:: EXERCISE DIRECTIONS ::
Word for word, print the entries that follow.

============================================================

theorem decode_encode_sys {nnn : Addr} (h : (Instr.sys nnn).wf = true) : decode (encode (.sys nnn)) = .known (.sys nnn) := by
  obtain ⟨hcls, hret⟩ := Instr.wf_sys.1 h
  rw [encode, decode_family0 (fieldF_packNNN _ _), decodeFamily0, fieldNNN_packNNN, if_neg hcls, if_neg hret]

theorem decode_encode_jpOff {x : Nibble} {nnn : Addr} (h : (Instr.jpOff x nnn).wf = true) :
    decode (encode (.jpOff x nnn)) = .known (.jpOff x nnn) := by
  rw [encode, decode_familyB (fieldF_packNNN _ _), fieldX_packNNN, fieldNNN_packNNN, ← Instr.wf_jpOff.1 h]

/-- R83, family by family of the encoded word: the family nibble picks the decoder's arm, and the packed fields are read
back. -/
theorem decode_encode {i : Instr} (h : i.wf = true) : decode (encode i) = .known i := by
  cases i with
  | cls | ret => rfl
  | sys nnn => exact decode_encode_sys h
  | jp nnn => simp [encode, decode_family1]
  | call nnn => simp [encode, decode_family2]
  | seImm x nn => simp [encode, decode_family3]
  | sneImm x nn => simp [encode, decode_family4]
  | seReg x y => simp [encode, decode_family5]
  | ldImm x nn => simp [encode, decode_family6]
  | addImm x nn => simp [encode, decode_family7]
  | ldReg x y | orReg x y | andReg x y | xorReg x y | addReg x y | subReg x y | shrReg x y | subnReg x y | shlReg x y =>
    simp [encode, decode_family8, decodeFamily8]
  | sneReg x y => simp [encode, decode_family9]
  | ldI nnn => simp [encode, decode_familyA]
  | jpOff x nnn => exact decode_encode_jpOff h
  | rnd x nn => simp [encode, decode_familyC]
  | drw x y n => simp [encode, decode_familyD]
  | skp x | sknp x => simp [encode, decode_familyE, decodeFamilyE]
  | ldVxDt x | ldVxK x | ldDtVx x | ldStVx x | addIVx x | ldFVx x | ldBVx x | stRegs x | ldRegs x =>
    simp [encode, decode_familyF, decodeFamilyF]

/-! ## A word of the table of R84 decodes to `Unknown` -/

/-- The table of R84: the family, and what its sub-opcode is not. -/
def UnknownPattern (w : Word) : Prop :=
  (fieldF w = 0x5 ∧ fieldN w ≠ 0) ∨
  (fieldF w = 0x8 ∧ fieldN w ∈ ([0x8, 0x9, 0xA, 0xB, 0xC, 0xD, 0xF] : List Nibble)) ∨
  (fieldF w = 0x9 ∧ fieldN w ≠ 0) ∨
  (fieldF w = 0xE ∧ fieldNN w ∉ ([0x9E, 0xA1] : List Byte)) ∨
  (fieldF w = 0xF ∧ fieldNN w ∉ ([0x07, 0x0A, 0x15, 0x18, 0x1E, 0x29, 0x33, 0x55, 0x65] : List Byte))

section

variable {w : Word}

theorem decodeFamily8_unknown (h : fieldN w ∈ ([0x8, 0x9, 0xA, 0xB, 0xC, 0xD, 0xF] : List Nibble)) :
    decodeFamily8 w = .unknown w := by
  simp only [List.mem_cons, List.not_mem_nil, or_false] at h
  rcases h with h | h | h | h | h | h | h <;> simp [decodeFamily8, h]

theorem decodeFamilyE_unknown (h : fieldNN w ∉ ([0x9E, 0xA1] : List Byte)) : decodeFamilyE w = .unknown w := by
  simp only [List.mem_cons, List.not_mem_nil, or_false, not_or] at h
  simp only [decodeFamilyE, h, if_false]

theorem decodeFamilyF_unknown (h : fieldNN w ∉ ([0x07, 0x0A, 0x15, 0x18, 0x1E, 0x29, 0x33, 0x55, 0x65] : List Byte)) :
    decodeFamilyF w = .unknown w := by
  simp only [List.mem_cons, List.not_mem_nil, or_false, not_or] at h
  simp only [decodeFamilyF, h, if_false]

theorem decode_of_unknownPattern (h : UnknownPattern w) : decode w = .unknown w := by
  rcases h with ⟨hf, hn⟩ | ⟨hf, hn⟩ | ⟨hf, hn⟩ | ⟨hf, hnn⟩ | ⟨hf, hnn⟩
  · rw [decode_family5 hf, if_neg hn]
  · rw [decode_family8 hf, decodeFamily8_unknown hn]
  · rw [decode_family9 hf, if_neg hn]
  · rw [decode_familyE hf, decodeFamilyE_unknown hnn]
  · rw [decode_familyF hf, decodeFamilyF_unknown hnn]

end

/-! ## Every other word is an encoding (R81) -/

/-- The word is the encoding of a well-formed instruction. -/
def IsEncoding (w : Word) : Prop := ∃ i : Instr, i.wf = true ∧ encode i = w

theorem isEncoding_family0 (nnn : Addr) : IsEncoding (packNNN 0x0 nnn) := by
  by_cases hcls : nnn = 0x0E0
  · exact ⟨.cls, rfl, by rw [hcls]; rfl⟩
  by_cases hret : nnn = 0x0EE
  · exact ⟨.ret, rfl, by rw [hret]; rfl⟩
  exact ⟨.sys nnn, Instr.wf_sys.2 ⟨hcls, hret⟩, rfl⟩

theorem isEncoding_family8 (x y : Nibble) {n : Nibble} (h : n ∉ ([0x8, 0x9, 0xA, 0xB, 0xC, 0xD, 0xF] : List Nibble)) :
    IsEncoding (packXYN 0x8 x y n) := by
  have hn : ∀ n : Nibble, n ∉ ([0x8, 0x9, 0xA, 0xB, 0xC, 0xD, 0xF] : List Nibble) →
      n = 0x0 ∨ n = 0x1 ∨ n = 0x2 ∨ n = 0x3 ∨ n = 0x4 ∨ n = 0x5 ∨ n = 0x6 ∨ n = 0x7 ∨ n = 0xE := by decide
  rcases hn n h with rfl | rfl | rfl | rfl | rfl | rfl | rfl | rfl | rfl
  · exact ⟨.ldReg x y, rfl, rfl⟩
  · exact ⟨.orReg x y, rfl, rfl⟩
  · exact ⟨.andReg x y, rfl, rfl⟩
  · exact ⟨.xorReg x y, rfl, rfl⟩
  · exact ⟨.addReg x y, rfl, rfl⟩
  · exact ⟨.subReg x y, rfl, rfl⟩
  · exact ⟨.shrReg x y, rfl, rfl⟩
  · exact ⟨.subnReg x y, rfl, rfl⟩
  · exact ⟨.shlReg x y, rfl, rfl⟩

============================================================

:: WRITTEN ANSWER ::
theorem decode_encode_sys {nnn : Addr} (h : (Instr.sys nnn).wf = true) : decode (encode (.sys nnn)) = .known (.sys nnn) := by
  obtain ⟨hcls, hret⟩ := Instr.wf_sys.1 h
  rw [encode, decode_family0 (fieldF_packNNN _ _), decodeFamily0, fieldNNN_packNNN, if_neg hcls, if_neg hret]

theorem decode_encode_jpOff {x : Nibble} {nnn : Addr} (h : (Instr.jpOff x nnn).wf = true) :
    decode (encode (.jpOff x nnn)) = .known (.jpOff x nnn) := by
  rw [encode, decode_familyB (fieldF_packNNN _ _), fieldX_packNNN, fieldNNN_packNNN, ← Instr.wf_jpOff.1 h]

/-- R83, family by family of the encoded word: the family nibble picks the decoder's arm, and the packed fields are read
back. -/
theorem decode_encode {i : Instr} (h : i.wf = true) : decode (encode i) = .known i := by
  cases i with
  | cls | ret => rfl
  | sys nnn => exact decode_encode_sys h
  | jp nnn => simp [encode, decode_family1]
  | call nnn => simp [encode, decode_family2]
  | seImm x nn => simp [encode, decode_family3]
  | sneImm x nn => simp [encode, decode_family4]
  | seReg x y => simp [encode, decode_family5]
  | ldImm x nn => simp [encode, decode_family6]
  | addImm x nn => simp [encode, decode_family7]
  | ldReg x y | orReg x y | andReg x y | xorReg x y | addReg x y | subReg x y | shrReg x y | subnReg x y | shlReg x y =>
    simp [encode, decode_family8, decodeFamily8]
  | sneReg x y => simp [encode, decode_family9]
  | ldI nnn => simp [encode, decode_familyA]
  | jpOff x nnn => exact decode_encode_jpOff h
  | rnd x nn => simp [encode, decode_familyC]
  | drw x y n => simp [encode, decode_familyD]
  | skp x | sknp x => simp [encode, decode_familyE, decodeFamilyE]
  | ldVxDt x | ldVxK x | ldDtVx x | ldStVx x | addIVx x | ldFVx x | ldBVx x | stRegs x | ldRegs x =>
    simp [encode, decode_familyF, decodeFamilyF]

/-! ## A word of the table of R84 decodes to `Unknown` -/

/-- The table of R84: the family, and what its sub-opcode is not. -/
def UnknownPattern (w : Word) : Prop :=
  (fieldF w = 0x5 ∧ fieldN w ≠ 0) ∨
  (fieldF w = 0x8 ∧ fieldN w ∈ ([0x8, 0x9, 0xA, 0xB, 0xC, 0xD, 0xF] : List Nibble)) ∨
  (fieldF w = 0x9 ∧ fieldN w ≠ 0) ∨
  (fieldF w = 0xE ∧ fieldNN w ∉ ([0x9E, 0xA1] : List Byte)) ∨
  (fieldF w = 0xF ∧ fieldNN w ∉ ([0x07, 0x0A, 0x15, 0x18, 0x1E, 0x29, 0x33, 0x55, 0x65] : List Byte))

section

variable {w : Word}

theorem decodeFamily8_unknown (h : fieldN w ∈ ([0x8, 0x9, 0xA, 0xB, 0xC, 0xD, 0xF] : List Nibble)) :
    decodeFamily8 w = .unknown w := by
  simp only [List.mem_cons, List.not_mem_nil, or_false] at h
  rcases h with h | h | h | h | h | h | h <;> simp [decodeFamily8, h]

theorem decodeFamilyE_unknown (h : fieldNN w ∉ ([0x9E, 0xA1] : List Byte)) : decodeFamilyE w = .unknown w := by
  simp only [List.mem_cons, List.not_mem_nil, or_false, not_or] at h
  simp only [decodeFamilyE, h, if_false]

theorem decodeFamilyF_unknown (h : fieldNN w ∉ ([0x07, 0x0A, 0x15, 0x18, 0x1E, 0x29, 0x33, 0x55, 0x65] : List Byte)) :
    decodeFamilyF w = .unknown w := by
  simp only [List.mem_cons, List.not_mem_nil, or_false, not_or] at h
  simp only [decodeFamilyF, h, if_false]

theorem decode_of_unknownPattern (h : UnknownPattern w) : decode w = .unknown w := by
  rcases h with ⟨hf, hn⟩ | ⟨hf, hn⟩ | ⟨hf, hn⟩ | ⟨hf, hnn⟩ | ⟨hf, hnn⟩
  · rw [decode_family5 hf, if_neg hn]
  · rw [decode_family8 hf, decodeFamily8_unknown hn]
  · rw [decode_family9 hf, if_neg hn]
  · rw [decode_familyE hf, decodeFamilyE_unknown hnn]
  · rw [decode_familyF hf, decodeFamilyF_unknown hnn]

end

/-! ## Every other word is an encoding (R81) -/

/-- The word is the encoding of a well-formed instruction. -/
def IsEncoding (w : Word) : Prop := ∃ i : Instr, i.wf = true ∧ encode i = w

theorem isEncoding_family0 (nnn : Addr) : IsEncoding (packNNN 0x0 nnn) := by
  by_cases hcls : nnn = 0x0E0
  · exact ⟨.cls, rfl, by rw [hcls]; rfl⟩
  by_cases hret : nnn = 0x0EE
  · exact ⟨.ret, rfl, by rw [hret]; rfl⟩
  exact ⟨.sys nnn, Instr.wf_sys.2 ⟨hcls, hret⟩, rfl⟩

theorem isEncoding_family8 (x y : Nibble) {n : Nibble} (h : n ∉ ([0x8, 0x9, 0xA, 0xB, 0xC, 0xD, 0xF] : List Nibble)) :
    IsEncoding (packXYN 0x8 x y n) := by
  have hn : ∀ n : Nibble, n ∉ ([0x8, 0x9, 0xA, 0xB, 0xC, 0xD, 0xF] : List Nibble) →
      n = 0x0 ∨ n = 0x1 ∨ n = 0x2 ∨ n = 0x3 ∨ n = 0x4 ∨ n = 0x5 ∨ n = 0x6 ∨ n = 0x7 ∨ n = 0xE := by decide
  rcases hn n h with rfl | rfl | rfl | rfl | rfl | rfl | rfl | rfl | rfl
  · exact ⟨.ldReg x y, rfl, rfl⟩
  · exact ⟨.orReg x y, rfl, rfl⟩
  · exact ⟨.andReg x y, rfl, rfl⟩
  · exact ⟨.xorReg x y, rfl, rfl⟩
  · exact ⟨.addReg x y, rfl, rfl⟩
  · exact ⟨.subReg x y, rfl, rfl⟩
  · exact ⟨.shrReg x y, rfl, rfl⟩
  · exact ⟨.subnReg x y, rfl, rfl⟩
  · exact ⟨.shlReg x y, rfl, rfl⟩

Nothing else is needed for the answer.